Task directions
Under this line are the records; write out word for word the part that begins at the line containing "(offerStep_first hen hopen hdrop hsop).trans (placeItem_full" and ends at the line containing "rw [State.offer_settle hpres", and no more.

Task input
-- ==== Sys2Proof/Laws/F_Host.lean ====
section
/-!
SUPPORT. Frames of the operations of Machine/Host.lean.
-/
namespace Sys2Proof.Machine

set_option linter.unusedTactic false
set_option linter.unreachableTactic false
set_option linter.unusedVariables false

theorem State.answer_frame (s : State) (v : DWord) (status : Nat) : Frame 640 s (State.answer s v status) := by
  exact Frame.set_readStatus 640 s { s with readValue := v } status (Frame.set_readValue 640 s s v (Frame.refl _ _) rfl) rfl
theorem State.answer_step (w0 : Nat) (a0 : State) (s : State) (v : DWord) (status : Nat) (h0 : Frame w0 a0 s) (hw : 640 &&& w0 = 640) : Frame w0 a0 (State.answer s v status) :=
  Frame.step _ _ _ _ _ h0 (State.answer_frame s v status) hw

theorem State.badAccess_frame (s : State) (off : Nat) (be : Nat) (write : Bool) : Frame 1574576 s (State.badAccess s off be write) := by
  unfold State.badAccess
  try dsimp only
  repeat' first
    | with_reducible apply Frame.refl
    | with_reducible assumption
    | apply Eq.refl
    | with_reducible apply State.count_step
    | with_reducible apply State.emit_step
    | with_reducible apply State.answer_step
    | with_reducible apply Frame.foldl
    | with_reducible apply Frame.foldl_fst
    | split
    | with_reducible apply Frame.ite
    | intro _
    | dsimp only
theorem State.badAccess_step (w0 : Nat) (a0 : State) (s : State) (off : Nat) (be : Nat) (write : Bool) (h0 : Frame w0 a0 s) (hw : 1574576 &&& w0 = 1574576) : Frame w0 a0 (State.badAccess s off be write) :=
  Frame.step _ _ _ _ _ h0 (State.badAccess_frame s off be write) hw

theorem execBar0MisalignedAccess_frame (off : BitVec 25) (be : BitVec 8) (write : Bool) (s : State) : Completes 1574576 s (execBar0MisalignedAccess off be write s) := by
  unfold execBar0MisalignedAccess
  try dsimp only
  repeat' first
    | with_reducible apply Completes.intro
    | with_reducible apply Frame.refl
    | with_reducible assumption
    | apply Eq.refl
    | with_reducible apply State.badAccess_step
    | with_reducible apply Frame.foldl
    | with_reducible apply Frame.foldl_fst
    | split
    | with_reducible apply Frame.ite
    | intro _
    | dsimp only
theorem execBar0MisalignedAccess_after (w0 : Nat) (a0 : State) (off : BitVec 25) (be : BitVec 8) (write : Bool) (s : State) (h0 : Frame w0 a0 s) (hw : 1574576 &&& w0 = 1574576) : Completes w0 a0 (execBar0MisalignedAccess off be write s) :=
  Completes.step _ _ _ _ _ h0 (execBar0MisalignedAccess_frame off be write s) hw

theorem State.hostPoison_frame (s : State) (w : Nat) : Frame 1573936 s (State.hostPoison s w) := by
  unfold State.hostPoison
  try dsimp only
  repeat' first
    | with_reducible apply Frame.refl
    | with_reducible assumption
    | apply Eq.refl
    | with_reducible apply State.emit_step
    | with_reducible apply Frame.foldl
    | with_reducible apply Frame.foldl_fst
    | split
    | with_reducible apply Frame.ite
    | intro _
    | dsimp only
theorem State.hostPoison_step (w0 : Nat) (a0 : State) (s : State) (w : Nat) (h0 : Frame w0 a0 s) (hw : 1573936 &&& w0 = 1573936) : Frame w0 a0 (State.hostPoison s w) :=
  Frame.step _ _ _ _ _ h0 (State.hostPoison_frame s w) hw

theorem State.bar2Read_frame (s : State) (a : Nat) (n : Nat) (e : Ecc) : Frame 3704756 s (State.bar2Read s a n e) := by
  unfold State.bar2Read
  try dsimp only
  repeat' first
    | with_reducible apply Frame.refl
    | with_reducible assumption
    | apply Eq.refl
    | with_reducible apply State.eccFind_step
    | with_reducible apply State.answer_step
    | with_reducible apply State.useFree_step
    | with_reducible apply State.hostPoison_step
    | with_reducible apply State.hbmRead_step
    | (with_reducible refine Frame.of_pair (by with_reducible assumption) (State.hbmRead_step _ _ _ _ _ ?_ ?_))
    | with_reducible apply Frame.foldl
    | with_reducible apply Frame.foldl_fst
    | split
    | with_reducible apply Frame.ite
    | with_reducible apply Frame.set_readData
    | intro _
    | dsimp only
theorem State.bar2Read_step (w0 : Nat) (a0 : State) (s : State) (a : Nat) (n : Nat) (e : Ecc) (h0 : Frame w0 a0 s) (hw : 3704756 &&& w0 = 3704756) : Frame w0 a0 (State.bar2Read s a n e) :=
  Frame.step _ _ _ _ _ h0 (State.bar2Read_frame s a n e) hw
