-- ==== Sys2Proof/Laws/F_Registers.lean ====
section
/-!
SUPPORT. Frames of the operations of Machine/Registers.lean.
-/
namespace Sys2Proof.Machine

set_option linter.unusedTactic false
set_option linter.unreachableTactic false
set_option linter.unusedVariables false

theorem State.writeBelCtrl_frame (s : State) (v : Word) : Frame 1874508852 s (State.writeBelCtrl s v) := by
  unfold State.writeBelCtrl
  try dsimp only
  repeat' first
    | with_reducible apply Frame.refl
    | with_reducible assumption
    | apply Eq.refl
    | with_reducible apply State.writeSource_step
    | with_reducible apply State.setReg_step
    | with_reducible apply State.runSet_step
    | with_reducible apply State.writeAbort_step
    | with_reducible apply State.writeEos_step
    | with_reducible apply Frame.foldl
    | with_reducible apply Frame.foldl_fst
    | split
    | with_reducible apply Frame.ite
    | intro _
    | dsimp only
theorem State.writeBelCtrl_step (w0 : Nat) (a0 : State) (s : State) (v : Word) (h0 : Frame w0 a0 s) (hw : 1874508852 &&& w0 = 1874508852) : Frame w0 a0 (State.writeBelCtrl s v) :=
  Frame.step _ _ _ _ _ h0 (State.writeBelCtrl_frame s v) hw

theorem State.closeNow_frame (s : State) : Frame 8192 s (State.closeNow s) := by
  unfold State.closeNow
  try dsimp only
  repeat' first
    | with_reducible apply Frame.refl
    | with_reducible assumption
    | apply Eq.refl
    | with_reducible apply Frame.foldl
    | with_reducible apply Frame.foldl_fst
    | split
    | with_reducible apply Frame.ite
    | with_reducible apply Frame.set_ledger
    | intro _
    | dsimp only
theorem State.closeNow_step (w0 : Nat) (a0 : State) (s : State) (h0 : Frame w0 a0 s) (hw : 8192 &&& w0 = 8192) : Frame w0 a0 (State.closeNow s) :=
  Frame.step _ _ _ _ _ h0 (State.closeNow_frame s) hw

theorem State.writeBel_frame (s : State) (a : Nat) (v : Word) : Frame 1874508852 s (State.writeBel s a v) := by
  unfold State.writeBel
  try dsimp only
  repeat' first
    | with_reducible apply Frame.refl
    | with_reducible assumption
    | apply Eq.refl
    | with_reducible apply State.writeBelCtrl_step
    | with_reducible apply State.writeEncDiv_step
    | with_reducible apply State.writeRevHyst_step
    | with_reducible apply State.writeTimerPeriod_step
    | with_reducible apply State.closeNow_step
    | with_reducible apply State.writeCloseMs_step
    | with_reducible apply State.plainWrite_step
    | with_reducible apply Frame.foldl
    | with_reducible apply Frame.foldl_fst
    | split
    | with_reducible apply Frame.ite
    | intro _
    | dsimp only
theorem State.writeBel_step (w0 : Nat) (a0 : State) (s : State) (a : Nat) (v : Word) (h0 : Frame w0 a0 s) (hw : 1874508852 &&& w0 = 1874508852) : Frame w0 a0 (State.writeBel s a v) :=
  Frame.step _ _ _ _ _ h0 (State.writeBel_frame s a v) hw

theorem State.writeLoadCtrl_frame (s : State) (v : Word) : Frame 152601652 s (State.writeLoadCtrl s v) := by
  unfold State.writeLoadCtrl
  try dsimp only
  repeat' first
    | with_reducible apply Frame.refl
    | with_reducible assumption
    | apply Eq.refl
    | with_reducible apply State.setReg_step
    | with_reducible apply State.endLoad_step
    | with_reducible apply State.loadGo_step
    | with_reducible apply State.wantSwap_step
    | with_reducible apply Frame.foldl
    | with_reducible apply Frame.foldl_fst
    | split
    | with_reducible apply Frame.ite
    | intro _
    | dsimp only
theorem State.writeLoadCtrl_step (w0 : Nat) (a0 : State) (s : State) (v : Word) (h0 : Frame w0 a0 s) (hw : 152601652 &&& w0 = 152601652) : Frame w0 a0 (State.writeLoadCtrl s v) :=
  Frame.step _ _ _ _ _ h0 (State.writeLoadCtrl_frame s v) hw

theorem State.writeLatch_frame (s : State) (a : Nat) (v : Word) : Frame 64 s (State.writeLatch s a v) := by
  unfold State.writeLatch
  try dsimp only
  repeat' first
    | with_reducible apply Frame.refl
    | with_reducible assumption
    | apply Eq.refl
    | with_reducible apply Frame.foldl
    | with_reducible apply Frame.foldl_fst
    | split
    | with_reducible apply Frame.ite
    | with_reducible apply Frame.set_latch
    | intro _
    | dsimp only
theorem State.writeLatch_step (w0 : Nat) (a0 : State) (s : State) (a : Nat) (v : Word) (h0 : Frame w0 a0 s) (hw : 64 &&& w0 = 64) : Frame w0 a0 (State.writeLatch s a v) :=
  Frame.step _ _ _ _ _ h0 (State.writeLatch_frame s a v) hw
* * *
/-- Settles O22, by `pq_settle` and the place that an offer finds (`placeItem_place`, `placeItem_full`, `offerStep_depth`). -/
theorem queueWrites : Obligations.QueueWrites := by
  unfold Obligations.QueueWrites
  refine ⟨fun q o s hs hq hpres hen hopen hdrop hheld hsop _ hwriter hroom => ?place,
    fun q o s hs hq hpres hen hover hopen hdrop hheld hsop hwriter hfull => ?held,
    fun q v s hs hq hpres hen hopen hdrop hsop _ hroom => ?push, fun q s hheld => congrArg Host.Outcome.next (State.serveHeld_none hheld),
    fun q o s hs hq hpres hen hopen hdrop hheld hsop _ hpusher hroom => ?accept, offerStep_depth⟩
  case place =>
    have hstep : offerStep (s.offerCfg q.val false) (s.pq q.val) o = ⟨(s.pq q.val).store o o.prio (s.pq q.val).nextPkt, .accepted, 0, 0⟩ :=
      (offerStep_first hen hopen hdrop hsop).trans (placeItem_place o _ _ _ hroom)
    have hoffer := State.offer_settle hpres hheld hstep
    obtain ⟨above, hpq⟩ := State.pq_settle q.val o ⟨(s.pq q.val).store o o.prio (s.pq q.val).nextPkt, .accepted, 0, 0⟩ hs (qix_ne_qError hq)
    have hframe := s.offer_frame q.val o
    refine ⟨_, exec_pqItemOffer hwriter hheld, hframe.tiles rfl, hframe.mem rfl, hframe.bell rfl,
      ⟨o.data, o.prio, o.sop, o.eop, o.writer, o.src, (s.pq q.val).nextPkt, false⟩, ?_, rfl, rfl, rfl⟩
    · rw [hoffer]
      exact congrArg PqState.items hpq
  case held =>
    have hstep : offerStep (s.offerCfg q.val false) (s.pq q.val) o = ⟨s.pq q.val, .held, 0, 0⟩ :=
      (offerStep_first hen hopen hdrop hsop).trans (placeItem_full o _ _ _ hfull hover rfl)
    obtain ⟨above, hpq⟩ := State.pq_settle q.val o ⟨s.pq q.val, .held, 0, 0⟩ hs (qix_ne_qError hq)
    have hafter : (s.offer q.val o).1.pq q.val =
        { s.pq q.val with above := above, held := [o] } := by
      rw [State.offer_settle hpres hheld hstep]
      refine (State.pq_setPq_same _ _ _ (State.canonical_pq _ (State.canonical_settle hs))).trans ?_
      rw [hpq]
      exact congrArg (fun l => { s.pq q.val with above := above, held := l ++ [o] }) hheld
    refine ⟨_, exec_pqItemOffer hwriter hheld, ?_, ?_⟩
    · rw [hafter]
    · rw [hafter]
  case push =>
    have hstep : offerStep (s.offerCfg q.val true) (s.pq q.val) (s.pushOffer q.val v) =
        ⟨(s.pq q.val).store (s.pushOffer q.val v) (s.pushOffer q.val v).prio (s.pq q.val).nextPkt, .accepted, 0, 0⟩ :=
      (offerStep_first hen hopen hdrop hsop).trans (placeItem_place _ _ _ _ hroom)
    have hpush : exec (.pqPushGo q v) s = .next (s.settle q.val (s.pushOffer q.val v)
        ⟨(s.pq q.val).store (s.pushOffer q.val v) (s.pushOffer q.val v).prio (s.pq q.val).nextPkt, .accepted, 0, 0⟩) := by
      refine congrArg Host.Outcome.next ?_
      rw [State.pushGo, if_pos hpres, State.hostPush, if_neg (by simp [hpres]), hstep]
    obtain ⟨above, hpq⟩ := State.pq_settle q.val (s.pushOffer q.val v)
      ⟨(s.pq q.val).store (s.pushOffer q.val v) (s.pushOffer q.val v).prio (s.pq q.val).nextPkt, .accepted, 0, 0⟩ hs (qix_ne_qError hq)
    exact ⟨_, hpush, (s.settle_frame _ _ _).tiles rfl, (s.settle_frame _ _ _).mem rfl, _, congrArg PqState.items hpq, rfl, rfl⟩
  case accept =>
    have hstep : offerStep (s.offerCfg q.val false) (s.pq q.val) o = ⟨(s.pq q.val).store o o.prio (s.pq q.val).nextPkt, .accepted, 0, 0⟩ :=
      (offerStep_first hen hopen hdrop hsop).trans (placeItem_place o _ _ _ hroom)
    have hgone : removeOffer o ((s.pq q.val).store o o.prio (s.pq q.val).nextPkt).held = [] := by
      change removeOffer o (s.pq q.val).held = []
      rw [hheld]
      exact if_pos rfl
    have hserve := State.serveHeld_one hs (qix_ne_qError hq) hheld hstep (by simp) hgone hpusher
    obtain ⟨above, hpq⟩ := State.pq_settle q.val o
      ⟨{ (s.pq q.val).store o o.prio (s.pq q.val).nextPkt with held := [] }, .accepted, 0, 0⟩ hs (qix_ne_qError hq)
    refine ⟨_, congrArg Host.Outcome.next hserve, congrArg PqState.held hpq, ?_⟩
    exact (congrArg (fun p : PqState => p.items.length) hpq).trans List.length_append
* * *
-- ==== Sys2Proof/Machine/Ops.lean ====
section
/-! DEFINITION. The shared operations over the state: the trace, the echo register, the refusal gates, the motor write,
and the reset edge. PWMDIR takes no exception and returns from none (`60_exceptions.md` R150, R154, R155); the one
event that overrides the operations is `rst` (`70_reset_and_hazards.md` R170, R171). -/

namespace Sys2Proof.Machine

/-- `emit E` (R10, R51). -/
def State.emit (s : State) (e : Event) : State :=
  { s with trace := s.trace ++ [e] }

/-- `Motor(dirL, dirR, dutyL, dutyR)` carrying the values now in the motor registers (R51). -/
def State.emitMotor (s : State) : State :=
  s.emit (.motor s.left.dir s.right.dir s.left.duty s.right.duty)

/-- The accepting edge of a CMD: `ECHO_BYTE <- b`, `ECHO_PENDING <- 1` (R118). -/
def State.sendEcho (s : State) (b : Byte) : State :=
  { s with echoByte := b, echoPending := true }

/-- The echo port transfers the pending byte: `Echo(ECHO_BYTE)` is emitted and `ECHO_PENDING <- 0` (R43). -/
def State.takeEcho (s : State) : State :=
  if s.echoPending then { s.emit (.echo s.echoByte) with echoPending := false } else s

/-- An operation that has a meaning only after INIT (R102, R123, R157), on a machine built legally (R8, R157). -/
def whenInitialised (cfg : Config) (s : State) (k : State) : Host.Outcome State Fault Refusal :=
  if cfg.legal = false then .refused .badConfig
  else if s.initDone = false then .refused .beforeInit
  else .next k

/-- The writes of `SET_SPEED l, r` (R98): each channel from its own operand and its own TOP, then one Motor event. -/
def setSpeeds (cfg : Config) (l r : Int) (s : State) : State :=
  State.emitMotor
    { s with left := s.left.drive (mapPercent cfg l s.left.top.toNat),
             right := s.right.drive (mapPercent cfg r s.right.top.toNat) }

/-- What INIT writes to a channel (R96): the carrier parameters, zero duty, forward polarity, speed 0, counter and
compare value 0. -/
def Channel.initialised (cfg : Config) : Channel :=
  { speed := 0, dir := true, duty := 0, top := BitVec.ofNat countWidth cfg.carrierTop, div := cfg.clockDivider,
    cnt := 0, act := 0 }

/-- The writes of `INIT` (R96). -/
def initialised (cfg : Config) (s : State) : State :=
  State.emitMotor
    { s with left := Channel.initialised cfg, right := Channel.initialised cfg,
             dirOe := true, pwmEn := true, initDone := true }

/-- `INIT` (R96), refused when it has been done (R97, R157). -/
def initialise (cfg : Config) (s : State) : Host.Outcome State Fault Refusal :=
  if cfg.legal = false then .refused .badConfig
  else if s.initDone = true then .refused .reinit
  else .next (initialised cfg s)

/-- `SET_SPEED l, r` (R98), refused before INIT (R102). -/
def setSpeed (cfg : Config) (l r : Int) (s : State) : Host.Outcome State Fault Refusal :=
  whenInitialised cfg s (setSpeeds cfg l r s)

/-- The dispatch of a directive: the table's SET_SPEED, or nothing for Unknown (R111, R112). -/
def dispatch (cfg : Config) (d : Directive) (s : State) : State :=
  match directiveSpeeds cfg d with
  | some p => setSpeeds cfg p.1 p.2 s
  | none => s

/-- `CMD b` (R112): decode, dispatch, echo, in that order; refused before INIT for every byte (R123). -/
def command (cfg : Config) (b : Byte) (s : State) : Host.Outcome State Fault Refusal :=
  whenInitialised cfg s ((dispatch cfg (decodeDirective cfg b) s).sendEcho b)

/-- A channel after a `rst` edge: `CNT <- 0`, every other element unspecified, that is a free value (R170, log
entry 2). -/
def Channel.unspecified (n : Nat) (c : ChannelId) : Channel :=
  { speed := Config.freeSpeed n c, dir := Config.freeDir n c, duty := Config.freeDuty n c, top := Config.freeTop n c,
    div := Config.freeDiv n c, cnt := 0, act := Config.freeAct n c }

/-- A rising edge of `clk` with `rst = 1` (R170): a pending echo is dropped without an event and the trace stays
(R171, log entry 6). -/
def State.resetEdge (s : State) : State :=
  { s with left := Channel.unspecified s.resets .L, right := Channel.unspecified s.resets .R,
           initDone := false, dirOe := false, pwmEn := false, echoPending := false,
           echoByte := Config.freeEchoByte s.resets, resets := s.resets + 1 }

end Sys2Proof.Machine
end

Completed exercise
      (offerStep_first hen hopen hdrop hsop).trans (placeItem_full o _ _ _ hfull hover rfl)
    obtain ⟨above, hpq⟩ := State.pq_settle q.val o ⟨s.pq q.val, .held, 0, 0⟩ hs (qix_ne_qError hq)
    have hafter : (s.offer q.val o).1.pq q.val =
        { s.pq q.val with above := above, held := [o] } := by
      rw [State.offer_settle hpres hheld hstep]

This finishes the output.